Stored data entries

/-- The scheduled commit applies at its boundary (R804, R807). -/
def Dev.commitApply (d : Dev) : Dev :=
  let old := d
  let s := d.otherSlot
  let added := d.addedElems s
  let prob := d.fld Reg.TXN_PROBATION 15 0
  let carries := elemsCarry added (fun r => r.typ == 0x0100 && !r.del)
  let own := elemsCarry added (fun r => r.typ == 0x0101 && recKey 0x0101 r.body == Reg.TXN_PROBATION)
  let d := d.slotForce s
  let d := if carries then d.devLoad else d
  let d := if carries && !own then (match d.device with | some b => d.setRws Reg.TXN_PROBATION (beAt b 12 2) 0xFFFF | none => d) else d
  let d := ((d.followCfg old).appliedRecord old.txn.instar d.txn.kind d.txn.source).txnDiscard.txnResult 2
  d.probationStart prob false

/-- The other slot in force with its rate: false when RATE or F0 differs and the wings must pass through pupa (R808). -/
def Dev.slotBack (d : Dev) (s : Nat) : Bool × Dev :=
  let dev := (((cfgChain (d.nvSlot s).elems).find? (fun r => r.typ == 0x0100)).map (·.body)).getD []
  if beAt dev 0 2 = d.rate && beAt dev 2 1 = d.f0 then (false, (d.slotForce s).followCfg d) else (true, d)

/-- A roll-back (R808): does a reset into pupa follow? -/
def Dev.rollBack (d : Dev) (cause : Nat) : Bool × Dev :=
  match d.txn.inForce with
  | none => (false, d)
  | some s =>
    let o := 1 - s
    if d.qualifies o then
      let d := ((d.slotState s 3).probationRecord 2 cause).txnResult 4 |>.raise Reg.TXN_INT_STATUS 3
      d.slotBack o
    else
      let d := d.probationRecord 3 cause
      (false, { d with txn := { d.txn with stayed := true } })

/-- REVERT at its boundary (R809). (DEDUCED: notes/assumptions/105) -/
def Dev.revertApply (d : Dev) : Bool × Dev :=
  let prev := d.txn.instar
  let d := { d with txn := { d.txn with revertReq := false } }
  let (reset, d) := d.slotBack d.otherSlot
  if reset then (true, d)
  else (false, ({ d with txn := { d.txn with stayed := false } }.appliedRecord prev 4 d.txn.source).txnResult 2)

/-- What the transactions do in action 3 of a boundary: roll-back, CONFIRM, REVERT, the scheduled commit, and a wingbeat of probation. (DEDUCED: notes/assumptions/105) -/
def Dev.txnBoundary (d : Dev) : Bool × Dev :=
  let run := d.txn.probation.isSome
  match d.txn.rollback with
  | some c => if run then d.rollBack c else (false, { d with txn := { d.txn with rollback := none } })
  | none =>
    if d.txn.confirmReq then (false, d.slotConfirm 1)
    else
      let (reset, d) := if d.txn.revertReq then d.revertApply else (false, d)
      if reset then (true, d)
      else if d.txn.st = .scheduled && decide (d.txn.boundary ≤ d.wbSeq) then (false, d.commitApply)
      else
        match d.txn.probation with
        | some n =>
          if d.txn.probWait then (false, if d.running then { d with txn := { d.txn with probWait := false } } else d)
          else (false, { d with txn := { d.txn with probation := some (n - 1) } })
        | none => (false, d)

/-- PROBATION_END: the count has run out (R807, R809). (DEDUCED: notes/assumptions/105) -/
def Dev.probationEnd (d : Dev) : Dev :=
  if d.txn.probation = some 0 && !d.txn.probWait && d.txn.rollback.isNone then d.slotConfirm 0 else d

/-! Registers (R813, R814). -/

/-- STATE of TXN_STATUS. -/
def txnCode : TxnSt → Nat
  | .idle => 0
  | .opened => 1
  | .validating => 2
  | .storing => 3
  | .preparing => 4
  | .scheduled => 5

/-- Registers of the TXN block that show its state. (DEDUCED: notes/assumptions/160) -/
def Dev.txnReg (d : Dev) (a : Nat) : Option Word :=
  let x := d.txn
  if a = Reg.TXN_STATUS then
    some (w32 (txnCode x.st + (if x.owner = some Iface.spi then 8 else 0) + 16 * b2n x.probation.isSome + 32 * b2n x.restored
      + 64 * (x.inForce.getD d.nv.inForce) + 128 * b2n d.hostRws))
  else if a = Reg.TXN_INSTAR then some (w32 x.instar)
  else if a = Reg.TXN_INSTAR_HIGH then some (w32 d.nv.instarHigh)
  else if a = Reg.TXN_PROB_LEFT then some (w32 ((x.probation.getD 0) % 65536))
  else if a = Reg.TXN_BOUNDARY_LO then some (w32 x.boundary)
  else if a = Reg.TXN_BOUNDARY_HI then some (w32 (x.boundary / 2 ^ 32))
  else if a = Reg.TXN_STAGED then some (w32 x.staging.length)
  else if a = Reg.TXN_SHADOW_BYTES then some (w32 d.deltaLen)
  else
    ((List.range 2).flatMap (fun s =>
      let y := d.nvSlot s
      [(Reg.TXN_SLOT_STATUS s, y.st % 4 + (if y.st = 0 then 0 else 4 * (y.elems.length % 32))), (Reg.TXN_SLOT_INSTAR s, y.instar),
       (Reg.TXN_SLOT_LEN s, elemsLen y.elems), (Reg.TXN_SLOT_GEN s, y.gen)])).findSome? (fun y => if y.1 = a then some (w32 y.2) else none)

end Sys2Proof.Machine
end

**WHAT IS REQUIRED:** Every record is to be repeated exactly as written.

**ANSWER SECTION:**
/-- The scheduled commit applies at its boundary (R804, R807). -/
def Dev.commitApply (d : Dev) : Dev :=
  let old := d
  let s := d.otherSlot
  let added := d.addedElems s
  let prob := d.fld Reg.TXN_PROBATION 15 0
  let carries := elemsCarry added (fun r => r.typ == 0x0100 && !r.del)
  let own := elemsCarry added (fun r => r.typ == 0x0101 && recKey 0x0101 r.body == Reg.TXN_PROBATION)
  let d := d.slotForce s
  let d := if carries then d.devLoad else d
  let d := if carries && !own then (match d.device with | some b => d.setRws Reg.TXN_PROBATION (beAt b 12 2) 0xFFFF | none => d) else d
  let d := ((d.followCfg old).appliedRecord old.txn.instar d.txn.kind d.txn.source).txnDiscard.txnResult 2
  d.probationStart prob false

/-- The other slot in force with its rate: false when RATE or F0 differs and the wings must pass through pupa (R808). -/
def Dev.slotBack (d : Dev) (s : Nat) : Bool × Dev :=
  let dev := (((cfgChain (d.nvSlot s).elems).find? (fun r => r.typ == 0x0100)).map (·.body)).getD []
  if beAt dev 0 2 = d.rate && beAt dev 2 1 = d.f0 then (false, (d.slotForce s).followCfg d) else (true, d)

/-- A roll-back (R808): does a reset into pupa follow? -/
def Dev.rollBack (d : Dev) (cause : Nat) : Bool × Dev :=
  match d.txn.inForce with
  | none => (false, d)
  | some s =>
    let o := 1 - s
    if d.qualifies o then
      let d := ((d.slotState s 3).probationRecord 2 cause).txnResult 4 |>.raise Reg.TXN_INT_STATUS 3
      d.slotBack o
    else
      let d := d.probationRecord 3 cause
      (false, { d with txn := { d.txn with stayed := true } })

/-- REVERT at its boundary (R809). (DEDUCED: notes/assumptions/105) -/
def Dev.revertApply (d : Dev) : Bool × Dev :=
  let prev := d.txn.instar
  let d := { d with txn := { d.txn with revertReq := false } }
  let (reset, d) := d.slotBack d.otherSlot
  if reset then (true, d)
  else (false, ({ d with txn := { d.txn with stayed := false } }.appliedRecord prev 4 d.txn.source).txnResult 2)

/-- What the transactions do in action 3 of a boundary: roll-back, CONFIRM, REVERT, the scheduled commit, and a wingbeat of probation. (DEDUCED: notes/assumptions/105) -/
def Dev.txnBoundary (d : Dev) : Bool × Dev :=
  let run := d.txn.probation.isSome
  match d.txn.rollback with
  | some c => if run then d.rollBack c else (false, { d with txn := { d.txn with rollback := none } })
  | none =>
    if d.txn.confirmReq then (false, d.slotConfirm 1)
    else
      let (reset, d) := if d.txn.revertReq then d.revertApply else (false, d)
      if reset then (true, d)
      else if d.txn.st = .scheduled && decide (d.txn.boundary ≤ d.wbSeq) then (false, d.commitApply)
      else
        match d.txn.probation with
        | some n =>
          if d.txn.probWait then (false, if d.running then { d with txn := { d.txn with probWait := false } } else d)
          else (false, { d with txn := { d.txn with probation := some (n - 1) } })
        | none => (false, d)

/-- PROBATION_END: the count has run out (R807, R809). (DEDUCED: notes/assumptions/105) -/
def Dev.probationEnd (d : Dev) : Dev :=
  if d.txn.probation = some 0 && !d.txn.probWait && d.txn.rollback.isNone then d.slotConfirm 0 else d

/-! Registers (R813, R814). -/

/-- STATE of TXN_STATUS. -/
def txnCode : TxnSt → Nat
  | .idle => 0
  | .opened => 1
  | .validating => 2
  | .storing => 3
  | .preparing => 4
  | .scheduled => 5

/-- Registers of the TXN block that show its state. (DEDUCED: notes/assumptions/160) -/
def Dev.txnReg (d : Dev) (a : Nat) : Option Word :=
  let x := d.txn
  if a = Reg.TXN_STATUS then
    some (w32 (txnCode x.st + (if x.owner = some Iface.spi then 8 else 0) + 16 * b2n x.probation.isSome + 32 * b2n x.restored
      + 64 * (x.inForce.getD d.nv.inForce) + 128 * b2n d.hostRws))
  else if a = Reg.TXN_INSTAR then some (w32 x.instar)
  else if a = Reg.TXN_INSTAR_HIGH then some (w32 d.nv.instarHigh)
  else if a = Reg.TXN_PROB_LEFT then some (w32 ((x.probation.getD 0) % 65536))
  else if a = Reg.TXN_BOUNDARY_LO then some (w32 x.boundary)
  else if a = Reg.TXN_BOUNDARY_HI then some (w32 (x.boundary / 2 ^ 32))
  else if a = Reg.TXN_STAGED then some (w32 x.staging.length)
  else if a = Reg.TXN_SHADOW_BYTES then some (w32 d.deltaLen)
  else
    ((List.range 2).flatMap (fun s =>
      let y := d.nvSlot s
      [(Reg.TXN_SLOT_STATUS s, y.st % 4 + (if y.st = 0 then 0 else 4 * (y.elems.length % 32))), (Reg.TXN_SLOT_INSTAR s, y.instar),
       (Reg.TXN_SLOT_LEN s, elemsLen y.elems), (Reg.TXN_SLOT_GEN s, y.gen)])).findSome? (fun y => if y.1 = a then some (w32 y.2) else none)

end Sys2Proof.Machine
end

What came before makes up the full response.